L’aspect étiquetage est également réglementé. Mention obligatoire du label européen bio auquel le viticulteur peut ajouter le label de son choix. La mention « en convention vers l’agriculture bio » renseigne que le domaine est en phase transitoire.

Le vin biodynamique

Instaurée par le philosophe Rudolf Steiner, la technique biodynamique pousse encore plus loin la méthode biologique. Pilotés par deux labels, les adeptes de ce processus essaient d’optimiser la richesse du sol afin qu’il y ait une meilleure interaction entre la terre et la plante. Pour ce faire, ils utilisent des techniques de préparation à base de plantes qu’ils macèrent puis infusent afin d’aider la vigne à se renforcer et à mieux se développer.

Concernant la production du vin, retenez que l’usage de toutes formes d’enzymes, de levures et de tanins est interdit. De même, certains agents en relation avec le collage sont également prohibés. Il s’agit de blanc d’œuf, de protéines de pois ou de blé. Dans le même sciage, retenez que si la filtration est autorisée, la pasteurisation quant à elle est prohibée. Les vendanges sont de grés manuels.

Ici, le seuil de sulfites autorisé est légèrement inférieur à la limite admise dans les vins biologiques. Aussi, cette limite diffère également selon le label en cause. Pour le label Demeter, le sulfite ne doit pas excéder 90mg/l pour les vins blancs ; 70mg/l pour les vins rouges et rosés. Par contre, le label Biodyvin exige un taux de sulfite de 105mg/l pour les vins blancs et rosés et 80mg/l pour les vins rouges.

Les règles relatives à l’étiquetage sont également différentes. Hormis le label européen, la mention du logo d’un des labels doit également être faite sur les bouteilles. Cependant, si l’appellation « biodynamique » peut être annexée à ces mentions, elle ne peut être employée de façon excessive.

Les vins naturels

Soumis à aucune réglementation, le vin naturel est une combinaison des deux méthodes suscitées, mais en mieux. Cependant, il existe deux associations qui gouvernent les producteurs de cette catégorie de vins. Nous pouvons citer, l’Association de Vins Naturels (AVN) et l’Association de Vins Sans Aucuns Intrants ni Sulfites ajoutés (S.A.I.N.S).

En ce qui concerne la culture du raisin, il est clairement spécifié par l’AVN qu’elle doit se faire selon la méthode biologique ou biodynamique. Par contre, le label S.A.I.N.S n’agrée que la biodynamique. Néanmoins, tous deux prohibent l’usage de produits de synthèse. Là également, les vendanges sont faites à la main.

La vinification se fait ici sans aucun intrant. Toutes les cuvées doivent être impérativement en vin naturel.

La réglementation liée au taux de sulfites est également fixée selon les différents labels.

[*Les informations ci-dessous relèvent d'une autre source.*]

/-- The formula of R39. -/
theorem StatusReachable.toByte_toNat {p : Status} (h : StatusReachable p) :
    p.toByte.toNat =
      0x24 + 0x10 * p.b.toNat + p.c.toNat + 0x02 * p.z.toNat + 0x80 * p.n.toNat := by
  obtain ⟨c, z, i, d, b, v, n⟩ := p
  obtain ⟨hi, hd, hv, -⟩ := h
  obtain rfl : i = true := hi
  obtain rfl : d = false := hd
  obtain rfl : v = false := hv
  revert c z b n
  decide

/-- Settles O51: bit by bit, and by the formula of R39 over the four flags that the form leaves open. -/
theorem snapshotShowsTheStatusByte : Obligations.SnapshotShowsTheStatusByte :=
  ⟨fun s => ⟨s.p.toByte_bit5, s.p.ofByte_toByte⟩, Status.toByte_ofByte, fun _ h => h.toByte_toNat⟩

end Sys2Proof.Machine
end

section
/-! PROOFS. Power-on of a ROM of either size (20_memory.md R55, R58; 70_reset_and_hazards.md R240 to
R245). -/

namespace Sys2Proof.Machine

/-- The two lengths that have a size class, each its own (R55, D10). -/
theorem prgSize_of_length {n : Nat} (h : n = 16384 ∨ n = 32768) :
    ∃ size, Config.PrgSize.ofLength? n = some size ∧ size.bytes = n := by
  obtain rfl | rfl := h
  · exact ⟨.kib16, rfl, rfl⟩
  · exact ⟨.kib32, rfl, rfl⟩

/-- The index into the ROM is the offset modulo its size, at either size: the 32 KiB ROM fills its
window (R55). -/
theorem romIndex_eq_mod (size : Config.PrgSize) (addr : Word) :
    romIndex size addr = (addr.toNat - 0x8000) % size.bytes := by
  cases size with
  | kib16 => rfl
  | kib32 =>
    have h := addr.isLt
    rw [romIndex_kib32, Config.PrgSize.bytes, Nat.mod_eq_of_lt (by omega)]

/-- From 0x8000 on, a machine whose ROM was loaded from a buffer reads the buffer (R55). -/
theorem peek_loaded_rom {s : State} {prg : List Byte} (hprg : s.prg = Memory.ofBytesFrom 0 prg)
    (hsize : s.prgSize.bytes = prg.length) {addr : Word} (h : 0x8000 ≤ addr.toNat) :
    s.peek addr = prg.getD ((addr.toNat - 0x8000) % prg.length) blankByte := by
  have hread := Memory.read_ofBytesFrom prg 0 ((addr.toNat - 0x8000) % prg.length)
  rw [Nat.zero_add] at hread
  rw [peek_rom s h, romIndex_eq_mod, hprg, hsize, hread]

/-- The core bound to a bus with this PRG buffer, before its first reset (R58, R242). -/
def constructed (prg : List Byte) (size : Config.PrgSize) (a x y : Byte) : State :=
  { a := a, x := x, y := y, sp := 0, pc := 0, p := Status.ofByte 0,
    ram := [], prg := Memory.ofBytesFrom 0 prg, prgSize := size,
    phase := .notReset, report := none, bus := [] }

theorem boot_eq_applyReset {prg : List Byte} {size : Config.PrgSize}
    (h : Config.PrgSize.ofLength? prg.length = some size) (a x y : Byte) :
    boot prg a x y = .next (applyReset (constructed prg size a x y)) := by
  simp only [boot, construct, h, constructed]

/-- The reset vector lies at the fourth and third byte from the end of the ROM, at either size (R244). -/
theorem vector_offset {n : Nat} (h : n = 16384 ∨ n = 32768) :
    ((0xFFFC : Word).toNat - 0x8000) % n = n - 4 ∧ ((0xFFFD : Word).toNat - 0x8000) % n = n - 3 := by
  obtain rfl | rfl := h <;> exact ⟨rfl, rfl⟩

/-- Settles O54: boot is the reset of the constructed core, whose ROM reads as the buffer. -/
theorem bootRunsTheRomAtItsVector : Obligations.BootRunsTheRomAtItsVector := by
  intro prg a x y hlen
  obtain ⟨size, hsize, hbytes⟩ := prgSize_of_length hlen
  obtain ⟨hlo, hhi⟩ := vector_offset hlen
  have hrom : ∀ addr : Word, 0x8000 ≤ addr.toNat → (constructed prg size a x y).peek addr =
      prg.getD ((addr.toNat - 0x8000) % prg.length) blankByte :=
    fun addr h => peek_loaded_rom rfl hbytes h
  refine ⟨_, boot_eq_applyReset hsize a x y, rfl, rfl, rfl, rfl, rfl, ?_, fun addr h => ?_, hrom⟩
  · rw [congrArg Registers.pc (applyReset_toRegisters _), hrom 0xFFFC (by decide),
      hrom 0xFFFD (by decide), hlo, hhi, absWord_eq_wordOf]
    rfl
  · rw [applyReset_peek, peek_ram _ h]
    rfl

end Sys2Proof.Machine
end

section
/-! PROOFS. Every step keeps the memories canonical (20_memory.md R54, R55, R58), and the canonical form is
one form for each content (20_memory.md R51). -/

namespace Sys2Proof.Machine

variable {i : Instr} {s t : State}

Les Vins rouges Demester(biodynamique) en présentent 70mg/l et le sulfite des vins rouges de l’AVN est fixé à 30mg/l.

L’absence de réglementation fait qu’il est absolument interdit de faire la mention « vin naturel » sur les étiquettes. Les producteurs peuvent quand même faire foi de leurs appartenances à l’une des deux firmes.

Avantages des vins écologiques

De par leurs essences, les vins écologiques sont respectueux de mère Nature. Ils parviennent à démontrer que la culture de vin et bien d’autres cultures peuvent se passer des produits chimiques. Enrichir le sol à travers des techniques essentiellement naturelles permet non seulement son exploitation sur une longue durée, mais évite toute contamination du sol et de la nappe phréatique.

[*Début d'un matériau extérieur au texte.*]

section
/-!
PROOF. Reset and the configuration check (spec/70_reset_and_hazards.md). `flagsOk_iff_perm` turns the set equality of R231 into
a permutation, from which the eight positions are distinct; what a reset state's ports are is said once, by
`eq_reset_of_mem_resetWith`, and `getElem?_resetRunning` says what a reset of the running block does to one port.
-/

namespace Sys2Proof.Machine

variable {pm : PinMap} {busAddr : Byte}

/-! ## The configuration check -/

/-- Four positions are `{0, 1, 2, 3}` as a set exactly when they are 0 to 3 in some order (R231). -/
theorem flagsOk_iff_perm : flagsOk pm = true ↔ (flagPositions pm).Perm [0#3, 1#3, 2#3, 3#3] := by
  simp only [flagsOk, Bool.and_eq_true, List.all_eq_true, List.contains_iff_mem]
  constructor
  · rintro ⟨hcover, -⟩
    exact ((List.subperm_of_subset (by decide) hcover).perm_of_length_le (Nat.le_refl 4)).symm
  · exact fun hperm => ⟨fun _ => hperm.mem_iff.2, fun _ => hperm.mem_iff.1⟩

/-- `cfg_ok`, clause by clause (R231). -/
theorem cfgOk_iff : cfgOk pm busAddr = true ↔
    (flagPositions pm).Perm [0#3, 1#3, 2#3, 3#3] ∧ d4Pos pm = 4#3 ∧ d5Pos pm = 5#3 ∧ d6Pos pm = 6#3 ∧ d7Pos pm = 7#3 ∧
      pinMapReserved pm = 0#8 ∧ busAddr ≤ 0x7F#8 := by
  simp only [cfgOk, pinMapOk, Bool.and_eq_true, flagsOk_iff_perm, beq_iff_eq, decide_eq_true_eq, and_assoc]

/-- Under a configuration that passes the check the eight positions are 0 to 7 in some order, so they are distinct (R231). -/
theorem nodup_positions_of_cfgOk (h : cfgOk pm busAddr = true) :
    [rsPos pm, rwPos pm, ePos pm, d4Pos pm, d5Pos pm, d6Pos pm, d7Pos pm, blPos pm].Nodup := by
  obtain ⟨hflags, h4, h5, h6, h7, -⟩ := cfgOk_iff.1 h
  have hperm : ([rsPos pm, rwPos pm, ePos pm] ++ ([4#3, 5#3, 6#3, 7#3] ++ [blPos pm])).Perm
      ([0#3, 1#3, 2#3, 3#3] ++ [4#3, 5#3, 6#3, 7#3]) :=
    (List.perm_append_comm.append_left _).trans (hflags.append_right _)
  rw [h4, h5, h6, h7]
  exact hperm.symm.nodup (by decide)

/-- Settles O43: `cfgOk_iff`, `nodup_positions_of_cfgOk`, and reset's `CFG_ERR` is the check's negation by definition. -/
theorem configurationCheckDecides : Obligations.ConfigurationCheckDecides := by
  intro pm busAddr
  refine ⟨cfgOk_iff, nodup_positions_of_cfgOk, ?_⟩
  rintro nprod c rfl rfl
  rfl

/-! ## Power-on reset -/

/-- Every port of a reset state is a port at reset (R39 to R42). -/
theorem eq_reset_of_mem_resetWith {nprod : Nat} {c : Params} {port : Port} (h : port ∈ (State.resetWith nprod c).ports) :
    port = Port.reset :=
  List.eq_of_mem_replicate h

theorem resetWith_ports_length (nprod : Nat) (c : Params) : (State.resetWith nprod c).ports.length = nprod :=
  List.length_replicate

/-- Every sequencer of a reset state is idle and empty (R39, R41, R42). -/
theorem sequencer_of_mem_resetWith {nprod : Nat} {c : Params} {port : Port}
    (h : port ∈ (State.resetWith nprod c).ports) : port.state = .idle ∧ port.units = [] ∧ port.idx = 0 := by
  obtain rfl := eq_reset_of_mem_resetWith h
  exact ⟨rfl, rfl, rfl⟩

/-- Settles O42: `CFG_ERR` is the check's negation, the ports are `nprod` idle ones, the rest is `State.resetWith` read off. -/
theorem powerOnResetValues : Obligations.PowerOnResetValues := by
  intro nprod c
  have hcfg : (!cfgOk c.pinMap c.busAddr) = false ↔ cfgOk c.pinMap c.busAddr = true := by simp
  exact ⟨rfl, rfl, rfl, hcfg, rfl, rfl, rfl, rfl, rfl, rfl, rfl, rfl, rfl, rfl, resetWith_ports_length nprod c,
    fun _ => sequencer_of_mem_resetWith⟩

/-- An empty bus trace in phase `IDLE` with no write pending is a good one (R230). -/
theorem traceInv_resetWith (nprod : Nat) (c : Params) : (State.resetWith nprod c).TraceInv where
  pulses := rfl
  spaced := rfl
  halfPulse := by simp [State.resetWith]
  halfByte := nofun
  lowPast := nofun
  heldHold := nofun
  heldNow := fun _ => rfl

theorem streamsWhole_resetWith (nprod : Nat) (c : Params) : (State.resetWith nprod c).StreamsWhole := by
  intro p port hp r hr
  obtain rfl := eq_reset_of_mem_resetWith (List.mem_of_getElem? hp)
  cases hr

/-- Settles O45: the block's invariant by `inv_resetWith`; the traces and the streams are empty. -/
theorem invariantsHoldAtReset : Obligations.InvariantsHoldAtReset := by
  intro nprod c hn
  have hne : (State.resetWith nprod c).ports ≠ [] :=
    List.ne_nil_of_length_pos ((resetWith_ports_length nprod c).symm ▸ hn)
  have hinv : (State.resetWith nprod c).Inv :=
    inv_resetWith (nprod := nprod) (c := c) hne fun _ => sequencer_of_mem_resetWith (c := c)
  exact ⟨hinv, traceInv_resetWith nprod c, streamsWhole_resetWith nprod c⟩

/-! ## Reset while running -/

/-- A reset of the running block resets each port in its place (R234). -/
theorem getElem?_resetRunning {s : State} {p : Nat} {port : Port} (c : Params) (hp : s.ports[p]? = some port) :
    (s.resetRunning c).ports[p]? = some port.resetRunning := by
  simp [State.resetRunning, hp]

/-- Settles O41: the step is `State.resetRunning`, which keeps the time and the number of ports by
`resetRunning_time_nprod` and resets each port by `getElem?_resetRunning`. -/
theorem resetWhileRunning : Obligations.ResetWhileRunning := by
  intro s c hm
  obtain ⟨htime, hnprod⟩ := resetRunning_time_nprod s.advance c
  refine ⟨s.advance.resetRunning c, step_reset hm, rfl, rfl, rfl, rfl, rfl, rfl, rfl, rfl, rfl, rfl, rfl, rfl, rfl,
    by simpa using htime, s.advance_busTrace, by simpa using hnprod, fun p port hp => ?_⟩
  exact ⟨port.resetRunning, getElem?_resetRunning c (by simpa using hp), rfl, rfl, rfl, rfl, rfl⟩

end Sys2Proof.Machine
end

Ils n’impactent pas négativement sur la santé, mais sont à consommer avec modération. Le sulfite contenu dans les vins écologiques est d’une réglementation stricte. En effet, les taux représentent entre 33% et 40% de moins que pour le taux fixé pour les vins classiques.

Il faut également mentionner que l’OMS tolère un taux de sulfite inférieur à 0,7mg/l de poids corporel. Pour illustration, pour deux verres de vins rouges bio, une personne de 60kg ingère 42mg de sulfite. Ce qui est juste en dessous de la limite journalière.